Think for a moment about what you're saying, then.


Machines do NOT let me grow more/ac.
They let me grow more per MAN.

::and things like a global market in seeds and produce.
:
:: That's always been there (not that it has any relevance to your
:: submission).
:
:...and there.

: You are still wrong. Like most farmers I know a lot about seed
: development and production.

Perhaps read your own words again, then. You are apparently
claiming that a global market in seeds and produce existed before
the birth of the universe.


Don't be a prat all your life.
Remember seeds were brought back in the first ships that went to the new
world, and in the old world many (most, all?) crop plants had spread
from their original source to the furthest edges in antiquity.

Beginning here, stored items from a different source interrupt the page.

-- ==== Sys2Proof/Machine/SystemCommon.lean ====
section
/-! DEFINITION. The four System Common kinds (spec/41_messages.md R129 to R132).
Each kind has its `raw` pair (status byte and payload) and its meaning, which carries the message on the port in use
(`carry`, Machine/Ops.lean): out as a packet on the encode port, out as a descriptor on the decode port. -/

namespace Sys2Proof.Machine

/-- R129 MTC_QUARTER_FRAME: the status byte and the payload. `data` is not interpreted. -/
def rawMtcQuarterFrame (data : U7) : Raw :=
  { status := 0xF1#8, payload := .singleByte data }

/-- R129 MTC_QUARTER_FRAME: carry the message for `cable`. No error is raised. -/
def execMtcQuarterFrame (cable : CableNumber) (data : U7) (s : State) : Host.Outcome State Fault Refusal :=
  .next (carry ⟨cable, .mtcQuarterFrame data⟩ (rawMtcQuarterFrame data) s)

/-- R130 SONG_POSITION: the status byte and the payload. The halves are carried as given. -/
def rawSongPosition (lsb msb : U7) : Raw :=
  { status := 0xF2#8, payload := .doubleByte lsb msb }

/-- R130 SONG_POSITION: carry the message for `cable`. No error is raised. -/
def execSongPosition (cable : CableNumber) (lsb msb : U7) (s : State) : Host.Outcome State Fault Refusal :=
  .next (carry ⟨cable, .songPosition lsb msb⟩ (rawSongPosition lsb msb) s)

/-- R131 SONG_SELECT: the status byte and the payload. -/
def rawSongSelect (song : U7) : Raw :=
  { status := 0xF3#8, payload := .singleByte song }

/-- R131 SONG_SELECT: carry the message for `cable`. No error is raised. -/
def execSongSelect (cable : CableNumber) (song : U7) (s : State) : Host.Outcome State Fault Refusal :=
  .next (carry ⟨cable, .songSelect song⟩ (rawSongSelect song) s)

/-- R132 TUNE_REQUEST: the status byte and the payload. -/
def rawTuneRequest : Raw :=
  { status := 0xF6#8, payload := .empty }

/-- R132 TUNE_REQUEST: carry the message for `cable`. No error is raised. -/
def execTuneRequest (cable : CableNumber) (s : State) : Host.Outcome State Fault Refusal :=
  .next (carry ⟨cable, .tuneRequest⟩ rawTuneRequest s)

end Sys2Proof.Machine
end

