-- ==== Sys2Proof/Machine/NibblePorts.lean ====
section
/-! DEFINITION. The three nibble ports (spec/10_state.md R30, spec/40_nibble.md R100 to R102). They carry no message and have
no row of the opcode table; `step` runs them. -/

namespace Sys2Proof.Machine

/-- R100 NSPLIT: `ns_byte` to `ns_high` and `ns_low`. -/
def execNsplit (s : State) : Host.Outcome State Fault Refusal :=
  .next { s with nsOut := { high := (split s.nsIn).1, low := (split s.nsIn).2 }, draws := s.draws + 1 }

/-- R101 NCOMB: `nc_high` and `nc_low` to `nc_byte`. -/
def execNcomb (s : State) : Host.Outcome State Fault Refusal :=
  .next { s with ncOut := combine s.ncIn.high s.ncIn.low, draws := s.draws + 1 }

/-- R102 NMAKE: `nm_value` to `nm_nib`, or `OutOfRange`. -/
def execNmake (s : State) : Host.Outcome State Fault Refusal :=
  match makeNibble s.nmIn with
  | some n => .next { s with nmOut := { ok := true, nib := n }, draws := s.draws + 1 }
  | none => .next (raiseError (.outOfRange s.nmIn) s)

end Sys2Proof.Machine
end

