/-- R242, R247: `dec_ok` and the code of the first cause in the order STUB, CIN, STATUS, DATA, PAD, for every packet and every
parameter setting; encode and Make have one cause each; invocations of different ports are independent. -/
def Obligations.FirstRejectionCauseIsReported : Prop :=
  (∀ s : State, s.invoked = some .dec →
    ∃ t, step s = .next t ∧ FirstCause s.params s.decIn.packet t.decOut.reason ∧
      (t.decOut.ok = true ↔ t.decOut.reason = 0#3)) ∧
  (∀ s : State, s.invoked = some .enc →
    ∃ t, step s = .next t ∧ (t.encOut.ok = false ↔ Kind.ofCode s.encIn.kind = none)) ∧
  (∀ s : State, s.invoked = some .nmake → ∃ t, step s = .next t ∧ (t.nmOut.ok = false ↔ 15 < s.nmIn.toNat)) ∧
  (∀ (s : State) (inv inv' : Invocation), ∃ t, invoke s inv = .next t ∧ transcript t [inv'] = transcript s [inv'])

/-- R210: every packet gives exactly one of a message or a rejection, and a decode affects no later invocation. -/
def Obligations.DecodeAlwaysAnswers : Prop :=
  ∀ (s : State) (p : Packet),
    ∃ t, invoke s (.dec p) = .next t ∧
      ((t.decOut.ok = true ∧ ∃ e, t.result = some (.event e)) ∨
        (t.decOut.ok = false ∧ ∃ r, t.result = some (.error (.invalidPacket r)))) ∧
      ∀ rest, transcript t rest = transcript s rest

/-! ### The nibble ports -/

/-- R100: NSPLIT gives the high and the low nibble of the byte, always. -/
def Obligations.NsplitOutputs : Prop :=
  ∀ s : State, s.invoked = some .nsplit →
    step s = .next { s with
      nsOut := { high := (s.nsIn >>> 4).setWidth 4, low := (s.nsIn &&& 0x0F#8).setWidth 4 }, draws := s.draws + 1 }

/-- R101: NCOMB gives high then low in one byte, always. -/
def Obligations.NcombOutputs : Prop :=
  ∀ s : State, s.invoked = some .ncomb →
    step s = .next { s with
      ncOut := (s.ncIn.high.setWidth 8 <<< 4) ||| s.ncIn.low.setWidth 8, draws := s.draws + 1 }

/-- R102, R241: NMAKE succeeds exactly up to 15, with the value itself, and raises OutOfRange above. -/
def Obligations.NmakeOutputs : Prop :=
  (∀ s : State, s.invoked = some .nmake → s.nmIn.toNat ≤ 15 →
    step s = .next { s with nmOut := { ok := true, nib := s.nmIn.extractLsb' 0 4 }, draws := s.draws + 1 }) ∧
  (∀ s : State, s.invoked = some .nmake → 15 < s.nmIn.toNat →
    ∃ t, step s = .next t ∧ t.nmOut.ok = false ∧ OnlyPortMoved .nmake s t ∧
      t.result = some (.error (.outOfRange s.nmIn)))

/-- R106: split and combine are inverse, through the ports. -/
def Obligations.SplitAndCombineAreInverse : Prop :=
  (∀ (s : State) (n1 n2 : Nibble),
    ∃ t u, invoke s (.ncomb n1 n2) = .next t ∧ invoke t (.nsplit t.ncOut) = .next u ∧
      u.result = some (.nibbles n1 n2)) ∧
  (∀ (s : State) (b : Byte),
    ∃ t u, invoke s (.nsplit b) = .next t ∧ invoke t (.ncomb t.nsOut.high t.nsOut.low) = .next u ∧
      u.result = some (.byte b))

/-! ### The whole machine -/

/-- R244, R32, R35: a step, an error's included, moves the outputs of the port in use and nothing else. That a step without
an invocation moves nothing is the model's choice (log 1). -/
def Obligations.StepMovesOnlyItsPort : Prop :=
  (∀ (s t : State) (p : Port), s.invoked = some p → step s = .next t → OnlyPortMoved p s t) ∧
  (∀ s : State, s.invoked = none → step s = .next s)

/-- No step stops: neither a fault nor a refusal, from any state (R210, R240, R246). -/
def Obligations.EveryStepCompletes : Prop := ∀ s : State, Completes s

/-- R51, R184, R283: what an invocation returns depends on its own inputs and the parameters only, not on the state it finds:
the first after reset behaves like every other. -/
def Obligations.ResultsDependOnInputsAndParametersOnly : Prop :=
  ∀ (s s' : State) (inv : Invocation), s.params = s'.params →
    ∃ t t', invoke s inv = .next t ∧ invoke s' inv = .next t' ∧ t.result = t'.result ∧ t.result ≠ none

/-- R48: invoking a port again with its inputs held gives the same result. -/
def Obligations.InvocationsAreIdempotent : Prop :=
  ∀ s : State, s.invoked ≠ none →
    ∃ t u, step s = .next t ∧ step t = .next u ∧ t.result = u.result ∧ t.result ≠ none

/-- R20, R50: any list of invocations, run in order from any state, gives each the result that its port's pure function of
its own inputs and the parameters gives. -/
def Obligations.TranscriptIsThePurePortFunctions : Prop :=
  ∀ (s : State) (invs : List Invocation), transcript s invs = invs.map fun inv => some (portFunction s.params inv)
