-- ==== Sys2Proof/Laws/Nibble.lean ====
section
/-! SUPPORT. The bit-field helpers in terms of concatenation: each formula of the spec (`<<`, `|`, `& 0x0F`, `zext`) is the
bit pattern it stands for. -/

namespace Sys2Proof

theorem combine_eq_append (h l : Nibble) : combine h l = h ++ l := by
  revert h l
  decide

@[simp] theorem highNibble_append (h l : Nibble) : highNibble (h ++ l) = h := by
  revert h l
  decide

@[simp] theorem lowNibble_append (h l : Nibble) : lowNibble (h ++ l) = l := by
  revert h l
  decide

theorem append_nibbles (b : Byte) : highNibble b ++ lowNibble b = b := by
  revert b
  decide

theorem zext8_eq_append (a : U7) : zext8 a = 0#1 ++ a := by
  revert a
  decide

@[simp] theorem low7_append (a : U7) : low7 (0#1 ++ a) = a := by
  revert a
  decide

@[simp] theorem msb_append_zero (a : U7) : (0#1 ++ a).msb = false := by
  revert a
  decide

/-- A byte whose bit 7 is clear is its low seven bits, zero-extended (R63). -/
theorem append_low7 (b : Byte) (h : b.msb = false) : 0#1 ++ low7 b = b := by
  revert b
  decide

/-- R122 to R128 `status <- 0xH0 | zext_8(channel)`: the category in the high nibble, the channel in the low one (R141). -/
theorem status_eq_append (cat ch : Nibble) : (cat ++ 0#4) ||| zext8 ch = cat ++ ch := by
  revert cat ch
  decide

theorem makeNibble_of_le (v : Byte) (h : v.toNat ≤ 15) : makeNibble v = some (v.setWidth 4) := if_neg (by omega)

theorem makeNibble_of_gt (v : Byte) (h : 15 < v.toNat) : makeNibble v = none := if_pos h

end Sys2Proof
end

::I suspect that eventually mechanical barriers to pests will eventually
::make many of today's pesticides redundant.
:
:: Dream on, you have no idea what you are talking about.
:
:Rather obviously, I'm talking about growing a greater proportion of
:things "under glass" - or in controlled environments.

: To feed the world?

Yes.

: speechless at the stunning level of ignorance

Don't underestimate technological progress.


I don't, I do understand economics.
Just work out the energy cost of covering the UK arable area under
glass. Go on, have a go.

:You may have noticed that there's been something of a trend in that
:direction over the last hundred years.

: Not in the UK, it's almost zero now other than for cut flowers.

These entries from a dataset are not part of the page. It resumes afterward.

-- ==== Sys2Proof/Tests/Slice0.lean ====
section
/-! SUPPORT. Tests of the model. Expected results come from spec/95_test_vectors.md (the section is named in each docstring)
or from the bit patterns of spec/30_encoding.md R69. The witnesses at the end meet the hypotheses of the statements. -/

namespace Sys2Proof.Tests

open Machine

/-! ### Helpers -/

/-- What one invocation from the reset state returns. -/
def resultFrom (s : State) (inv : Invocation) : Option Result :=
  match invoke s inv with
  | .next t => t.result
  | .fault _ => none
  | .refused _ => none

/-- The reset state of an instance with other parameters. -/
def resetWith (stub : Bool) (pad : PadCheck) : State := .resetFor ⟨stub, pad⟩

/-- The packet that ENC answers to a listing line, or nothing. -/
def encLine (cable : Nat) (k : Kind) (fields : List Nat) : Option Result :=
  match assembleLine (.enc cable k fields) with
  | .ok inv => resultFrom State.reset inv
  | .error _ => none

/-- The listing word of an ENC line. -/
def encwOf (cable : Nat) (k : Kind) (fields : List Nat) : Option (BitVec 27) :=
  match assembleLine (.enc cable k fields) with
  | .ok (.enc e) => some e.encw
  | _ => none

/-- What DEC answers under the default parameters. -/
def dec (p : Packet) : Option Result := resultFrom State.reset (.dec p)

/-- What DEC answers with `PAD_CHECK = Reject`. -/
def decStrict (p : Packet) : Option Result := resultFrom (resetWith false .reject) (.dec p)

/-- A decoded message. -/
def ok (cable : CableNumber) (m : Message) : Option Result := some (.event ⟨cable, m⟩)

/-- A rejection. -/
def err (r : Reason) : Option Result := some (.error (.invalidPacket r))

/-- What the message port answers to a table word placed by `withFetchWord` after reset. -/
def fetched (w : Nat) : Option Result :=
  match step (State.reset.withFetchWord 32 w) with
  | .next t => t.result
  | .fault _ => none
  | .refused _ => none

/-! ### Decoding: each word written out from the patterns of R69, the fields `c`, `h`, `a`, `b` in their places -/

/-- cccc 1000, 1000 hhhh, 0aaaaaaa, 0bbbbbbb -/
theorem test_decode_noteOff :
    decodeTableWord 32 0b0000_1000_1000_0000_0011_1100_0100_0000 = some (.noteOff 0 0 60 64) := by decide

theorem test_decode_noteOn :
    decodeTableWord 32 0b1111_1001_1001_0001_0011_1100_0110_0100 = some (.noteOn 15 1 60 100) := by decide

theorem test_decode_polyKeyPressure :
    decodeTableWord 32 0b0001_1010_1010_0011_0100_0000_0101_1010 = some (.polyKeyPressure 1 3 64 90) := by decide

theorem test_decode_controlChange :
    decodeTableWord 32 0b0000_1011_1011_1111_0111_1011_0000_0000 = some (.controlChange 0 15 123 0) := by decide

/-- cccc 1100, 1100 hhhh, 0aaaaaaa, pppppppp -/
theorem test_decode_programChange :
    decodeTableWord 32 0b0000_1100_1100_0010_0000_0101_0000_0000 = some (.programChange 0 2 5) := by decide

theorem test_decode_channelPressure :
    decodeTableWord 32 0b0010_1101_1101_1001_0011_0000_0000_0000 = some (.channelPressure 2 9 48) := by decide

theorem test_decode_pitchBend :
    decodeTableWord 32 0b0000_1110_1110_0000_0000_0000_0100_0000 = some (.pitchBend 0 0 0 64) := by decide

/-- cccc 0010, 1111 0001, 0aaaaaaa, pppppppp -/
theorem test_decode_mtcQuarterFrame :
    decodeTableWord 32 0b0000_0010_1111_0001_0010_0101_0000_0000 = some (.mtcQuarterFrame 0 0x25) := by decide

theorem test_decode_songPosition :
    decodeTableWord 32 0b0000_0011_1111_0010_0001_0000_0000_0010 = some (.songPosition 0 16 2) := by decide

theorem test_decode_songSelect :
    decodeTableWord 32 0b0000_0010_1111_0011_0000_0011_0000_0000 = some (.songSelect 0 3) := by decide

theorem test_decode_tuneRequest :
    decodeTableWord 32 0b0101_0101_1111_0110_0000_0000_0000_0000 = some (.tuneRequest 5) := by decide

/-- cccc 1111, 1111 1000, pppppppp, pppppppp (unused bytes are ignored by default, R207) -/
theorem test_decode_timingClock :
    decodeTableWord 32 0b0000_1111_1111_1000_0001_0010_0011_0100 = some (.timingClock 0) := by decide

theorem test_decode_start :
    decodeTableWord 32 0b1111_1111_1111_1010_0000_0000_0000_0000 = some (.start 15) := by decide

theorem test_decode_continue : decodeTableWord 32 0x0FFB0000 = some (.continue_ 0) := by decide

theorem test_decode_stop : decodeTableWord 32 0x0FFC0000 = some (.stop 0) := by decide

theorem test_decode_activeSensing : decodeTableWord 32 0x0FFE0000 = some (.activeSensing 0) := by decide

theorem test_decode_systemReset : decodeTableWord 32 0xFFFF0000 = some (.systemReset 15) := by decide

/-- 95_test_vectors.md §2.6: words that are no instruction. -/
theorem test_decode_refuses :
    [0x00903C64, 0x01900000, 0x04F07E7F, 0x06F70000, 0x070102F7, 0x09803C40, 0x02F21000, 0x0FF90000, 0x09918064, 0x0CC28500].map
      (decodeTableWord 32) = List.replicate 10 none := by decide

/-! ### Encode (95_test_vectors.md §2.3, §2.4) -/

theorem test_enc_noteOff : encLine 15 .noteOff [15, 127, 0] = some (.packet ⟨0xF8, 0x8F, 0x7F, 0x00⟩) := by decide

theorem test_enc_noteOn : encLine 3 .noteOn [15, 127, 127] = some (.packet ⟨0x39, 0x9F, 0x7F, 0x7F⟩) := by decide

theorem test_enc_polyKeyPressure :
    encLine 1 .polyKeyPressure [3, 64, 90] = some (.packet ⟨0x1A, 0xA3, 0x40, 0x5A⟩) := by decide

theorem test_enc_controlChange : encLine 0 .controlChange [15, 123, 0] = some (.packet ⟨0x0B, 0xBF, 0x7B, 0x00⟩) := by decide

theorem test_enc_programChange : encLine 0 .programChange [2, 5] = some (.packet ⟨0x0C, 0xC2, 0x05, 0x00⟩) := by decide

theorem test_enc_channelPressure :
    encLine 2 .channelPressure [9, 48] = some (.packet ⟨0x2D, 0xD9, 0x30, 0x00⟩) := by decide

theorem test_enc_pitchBend : encLine 0 .pitchBend [0, 0, 64] = some (.packet ⟨0x0E, 0xE0, 0x00, 0x40⟩) := by decide

theorem test_enc_mtcQuarterFrame : encLine 0 .mtcQuarterFrame [0x25] = some (.packet ⟨0x02, 0xF1, 0x25, 0x00⟩) := by decide

theorem test_enc_songPosition : encLine 0 .songPosition [0x10, 0x02] = some (.packet ⟨0x03, 0xF2, 0x10, 0x02⟩) := by decide

theorem test_enc_songSelect : encLine 0 .songSelect [3] = some (.packet ⟨0x02, 0xF3, 0x03, 0x00⟩) := by decide

/-- §2.4: the fields a kind does not use are ignored. -/
theorem test_enc_tuneRequest :
    resultFrom State.reset (.enc ⟨5, 0x16, 7, 33, 44⟩) = some (.packet ⟨0x55, 0xF6, 0x00, 0x00⟩) := by decide

theorem test_enc_timingClock : encLine 0 .timingClock [] = some (.packet ⟨0x0F, 0xF8, 0x00, 0x00⟩) := by decide

theorem test_enc_start : encLine 15 .start [] = some (.packet ⟨0xFF, 0xFA, 0x00, 0x00⟩) := by decide

theorem test_enc_continue : encLine 0 .continue_ [] = some (.packet ⟨0x0F, 0xFB, 0x00, 0x00⟩) := by decide

theorem test_enc_stop : encLine 0 .stop [] = some (.packet ⟨0x0F, 0xFC, 0x00, 0x00⟩) := by decide

theorem test_enc_activeSensing : encLine 0 .activeSensing [] = some (.packet ⟨0x0F, 0xFE, 0x00, 0x00⟩) := by decide

theorem test_enc_systemReset :
    resultFrom State.reset (.enc ⟨15, 0x1F, 15, 127, 127⟩) = some (.packet ⟨0xFF, 0xFF, 0x00, 0x00⟩) := by decide

/-- §2.4: undefined kind codes. -/
theorem test_enc_invalidKind :
    [0x00, 0x07, 0x0F, 0x10, 0x14, 0x15, 0x17, 0x19, 0x1D].map
      (fun k : KindCode => resultFrom State.reset (.enc ⟨3, k, 1, 2, 4⟩)) =
    [0x00, 0x07, 0x0F, 0x10, 0x14, 0x15, 0x17, 0x19, 0x1D].map
      (fun k : KindCode => some (Result.error (.invalidKind k))) := by decide

/-- §2.3, column ENCW. -/
theorem test_encw :
    [encwOf 0 .noteOff [0, 60, 64], encwOf 15 .noteOn [1, 60, 100], encwOf 0 .pitchBend [15, 127, 127],
      encwOf 0 .mtcQuarterFrame [0x25], encwOf 15 .start []] =
    [some 0x0201E40, some 0x7A45E64, some 0x03BFFFF, some 0x0441280, some 0x7E80000] := by decide

/-! ### Decode (95_test_vectors.md §2.5 to §2.7), run as the first step after reset -/

theorem test_dec_noteOff : fetched 0x08803C40 = ok 0 (.noteOff 0 60 64) := by decide

theorem test_dec_noteOn : fetched 0xF9913C64 = ok 15 (.noteOn 1 60 100) := by decide

theorem test_dec_polyKeyPressure : fetched 0x1AA3405A = ok 1 (.polyKeyPressure 3 64 90) := by decide

theorem test_dec_controlChange : fetched 0x0BB0077F = ok 0 (.controlChange 0 7 127) := by decide

theorem test_dec_programChange : fetched 0x0CC20580 = ok 0 (.programChange 2 5) := by decide

theorem test_dec_channelPressure : fetched 0x2DD93000 = ok 2 (.channelPressure 9 48) := by decide

theorem test_dec_pitchBend : fetched 0x0EE00040 = ok 0 (.pitchBend 0 0 64) := by decide

theorem test_dec_mtcQuarterFrame : fetched 0x02F12500 = ok 0 (.mtcQuarterFrame 0x25) := by decide

theorem test_dec_songPosition : fetched 0x03F21002 = ok 0 (.songPosition 16 2) := by decide

theorem test_dec_songSelect : fetched 0x02F30300 = ok 0 (.songSelect 3) := by decide

theorem test_dec_tuneRequest : fetched 0x05F60000 = ok 0 .tuneRequest := by decide

theorem test_dec_timingClock : fetched 0x0FF88080 = ok 0 .timingClock := by decide

/-- R203 and R69 for the real-time kinds that §2.5 leaves out. -/
theorem test_dec_realTime :
    [fetched 0x0FFA0000, fetched 0x0FFB0000, fetched 0x0FFC0000, fetched 0x0FFE0000] =
      [ok 0 .start, ok 0 .continue_, ok 0 .stop, ok 0 .activeSensing] := by decide

theorem test_dec_systemReset : fetched 0xFFFF0000 = ok 15 .systemReset := by decide

/-- §2.6: the reason CIN. -/
theorem test_dec_reason_cin :
    [dec ⟨0x00, 0x90, 0x3C, 0x64⟩, dec ⟨0x01, 0x90, 0x00, 0x00⟩, dec ⟨0x04, 0xF0, 0x7E, 0x7F⟩, dec ⟨0x06, 0xF7, 0x00, 0x00⟩,
      dec ⟨0x07, 0x01, 0x02, 0xF7⟩] = List.replicate 5 (err .cin) := by decide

...and watercress, and tomatoes - and an increasing number of other
things.


Watercress is all grown outside hereabouts.
Tomatoes are mostly, if not nowadays entirely, grown outside the UK.

: Far too expensive.

Expense is one of the main problems - but prices are falling.


Eh? Industrial glasshouse costs are rising.

I expect
them to continue to do so.


they will continue to rise, that's for sure.

--
Oz
This post is worth absolutely nothing and is probably fallacious.
Note: soon (maybe already) only posts via despammed.com will be accepted.